In other words, is there a way to call a function on each element in an array using a for loop and output the values to a vector of cell arrays?
I am looking for something like:
outputvector = myforloopfunction(functionhandle(inputvector), 'UniformOutput', false)
I think this approach would be faster than use of the arrayfun, which is only faster than for loops on GPU, but not CPU.
Thank you.
  3 Comments
Jan
Jan on 2 Nov 2012
Edited: Jan on 2 Nov 2012
@Justin: Sven is right: The line of code is not useful. I guess you mean:
output = myforloop(functionhandle, input1, input2)
@Sven: CELLFUN is really slow with anonymous functions. NUM2CELL and CELL2MAT are not really efficient also. Therefore I assume that the "in = ..." line is a hot spot of your implementation. Please run this (I cannot do it by myself, currently):
function out = testme(fcn, arg1, arg2)
out = cell(size(arg1));
for ii = 1:numel(out)
out{ii} = fcn(arg1(ii), arg2(ii));
end
Timings:
in1 = rand(400,1); % Do not shadow the builin "input"
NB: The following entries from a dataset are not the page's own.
-- ==== Sys2Proof/Certificates/Slice0/Obligations.lean ====
section
/-! DEFINITION. The statements for the provers: what the rules of spec/ say the commands and the machine do. -/

open Sys2Proof Sys2Proof.Machine

/-! ### Encoding (30_encoding.md) -/

/-- R101, R100: the words of a well-formed command, whatever follows them, decode to that command. -/
def Obligations.DecodeOfEncodeIsTheCommand : Prop :=
  ∀ (i : Instr) (rest : List Word), i.wellFormed = true → decode (encode i ++ rest) = .ok (i, rest)

/-- R100: a decoded command takes exactly as many words as the length rule gives, and no later word matters to it; an
illegal header takes one word; an incomplete command has fewer words than the rule asks for. -/
def Obligations.DecodeTakesTheCommandLength : Prop :=
  ∀ (h : Word) (ws : List Word),
    (∀ i rest, decode (h :: ws) = .ok (i, rest) →
      ∃ n, commandLength h ws = some n ∧ h :: ws = (h :: ws).take n ++ rest ∧ n ≤ ws.length + 1 ∧
        ∀ more, decode ((h :: ws).take n ++ more) = .ok (i, more)) ∧
    (∀ op, decode (h :: ws) = .error (.illegalOpcode op) → op = opField h ∧ commandLength h ws = some 1) ∧
    (decode (h :: ws) = .error .incomplete → ∀ n, commandLength h ws = some n → ws.length + 1 < n)

/-- R93, R95, R96, R101: words written out from the encoding tables decode to the commands they stand for. -/
def Obligations.WordsOfTheTableDecode : Prop :=
  decode [0x0000] = .ok (.nop, []) ∧
  decode [0x0101, 4, 3, 0x0301] = .ok (.surfnew 1 4 3, [0x0301]) ∧
  decode [0x1300, 3, 1, 0, 1, 0x07E0] = .ok (.line 3 1 0 1 0x07E0, []) ∧
  decode [0x1401, 1, 2, 3, 4, 7, 0xFFFF] = .ok (.rect true 1 2 3 4 7 0xFFFF, []) ∧
  decode [0x1600, 1, 2, 0x0004, 0x0001] = .ok (.bitmap 1 2 65540, []) ∧
  decode [0x2100, 0x0A41, 0x2E42, 0x0000] = .ok (.string [0x41, 0x0A, 0x42, 0x2E], []) ∧
  decode [0x30FF] = .ok (.present 0xFF, []) ∧
  decode [0x4100] = .ok (.waitkey, [])

/-- R97: the `A` field of a command that lists no use for it, bits 7:1 of RECT's, and RECT's radius have no effect. -/
def Obligations.IgnoredFieldsHaveNoEffect : Prop :=
  (∀ (op a a' : Byte) (ws : List Word),
    op ∈ ([0x00, 0x04, 0x05, 0x06, 0x10, 0x11, 0x12, 0x13, 0x16, 0x21, 0x40, 0x41] : List Byte) →
      decode (header op a :: ws) = decode (header op a' :: ws)) ∧
  (∀ (a a' : Byte) (ws : List Word), a.getLsbD 0 = a'.getLsbD 0 →
    decode (header 0x14 a :: ws) = decode (header 0x14 a' :: ws)) ∧
  (∀ (filled : Bool) (x y w h radius radius' c : Word) (s : State),
    exec (.rect filled x y w h radius c) s = exec (.rect filled x y w h radius' c) s)

/-- R98 (the spec's decision D35): an illegal header is consumed, sets `ILL`, and changes nothing else; the next word
is a new header, since `CMDBUF` stays empty. -/
def Obligations.IllegalHeaderOnlySetsIll : Prop :=
  ∀ (s : State) (v : Word), s.cmdbuf = [] →
    ((8 ≤ (opField v).toNat ∧ (opField v).toNat ≤ 15) ∨ (23 ≤ (opField v).toNat ∧ (opField v).toNat ≤ 31) ∨
      (34 ≤ (opField v).toNat ∧ (opField v).toNat ≤ 47) ∨ (49 ≤ (opField v).toNat ∧ (opField v).toNat ≤ 63) ∨
      66 ≤ (opField v).toNat) →
    step (s.hostDoes (.write 0 v)) = .next { s with ill := true }

/-- R29: a step runs the decoded command. A word written to CMD is appended to `CMDBUF`; if that completes a command, the step
is exec of that command; if not, the word waits (R323); a command in progress goes on in the primary context's next turn. -/
def Obligations.StepRunsTheDecodedCommand : Prop :=
  (∀ (s : State) (v : Word) (i : Instr) (rest : List Word),
    decode s.cmdbuf = .error .incomplete → decode (s.cmdbuf ++ [v]) = .ok (i, rest) →
      step (s.hostDoes (.write 0 v)) = exec i { s with cmdbuf := s.cmdbuf ++ [v] }) ∧
  (∀ (s : State) (v : Word),
    decode s.cmdbuf = .error .incomplete → decode (s.cmdbuf ++ [v]) = .error .incomplete →
      step (s.hostDoes (.write 0 v)) = .next { s with cmdbuf := s.cmdbuf ++ [v] }) ∧
  (∀ (s : State) (i : Instr) (rest : List Word), decode s.cmdbuf = .ok (i, rest) →
    step (s.taking .primary) = exec i s)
in2 = in1 * 2; % Outside the tic-toc
tic, for k = 1:1000, arrayfun(@plus, in1, in2,'Un',0); end, toc
tic, for k = 1:1000, testme(@plus, in1, in2); end, toc
Sven
Sven on 2 Nov 2012
Edited: Sven on 2 Nov 2012
@Jan:
I agree completely about the slow bits - cellfun and wrapping/unwrapping arrays into cells will be a big overhead. Mine was a half-hearted attempt at making testme() take in an arbitrary number of parameters (like arrayfun does). That's why I asked Justin for an example - if we know exactly how many arguments we have, then like in your example (with 2 hard-coded arguments), we can index directly into those arrays. Here's how your code timed on my machine:
tic, for k = 1:1000, arrayfun(@plus, in1, in2,'Un',0); end, toc
tic, for k = 1:1000, testme(@plus, in1, in2); end, toc
Elapsed time is 0.902931 seconds.
Elapsed time is 1.570489 seconds.
Justin, this is closer to arrayfun() than my more generalised solution, but arrayfun still wins the race. I suggest you'll only get faster performance than arrayfun() in particular situations - ie, there won't be any general solution that you can code into a function that always gets faster performance than arrayfun.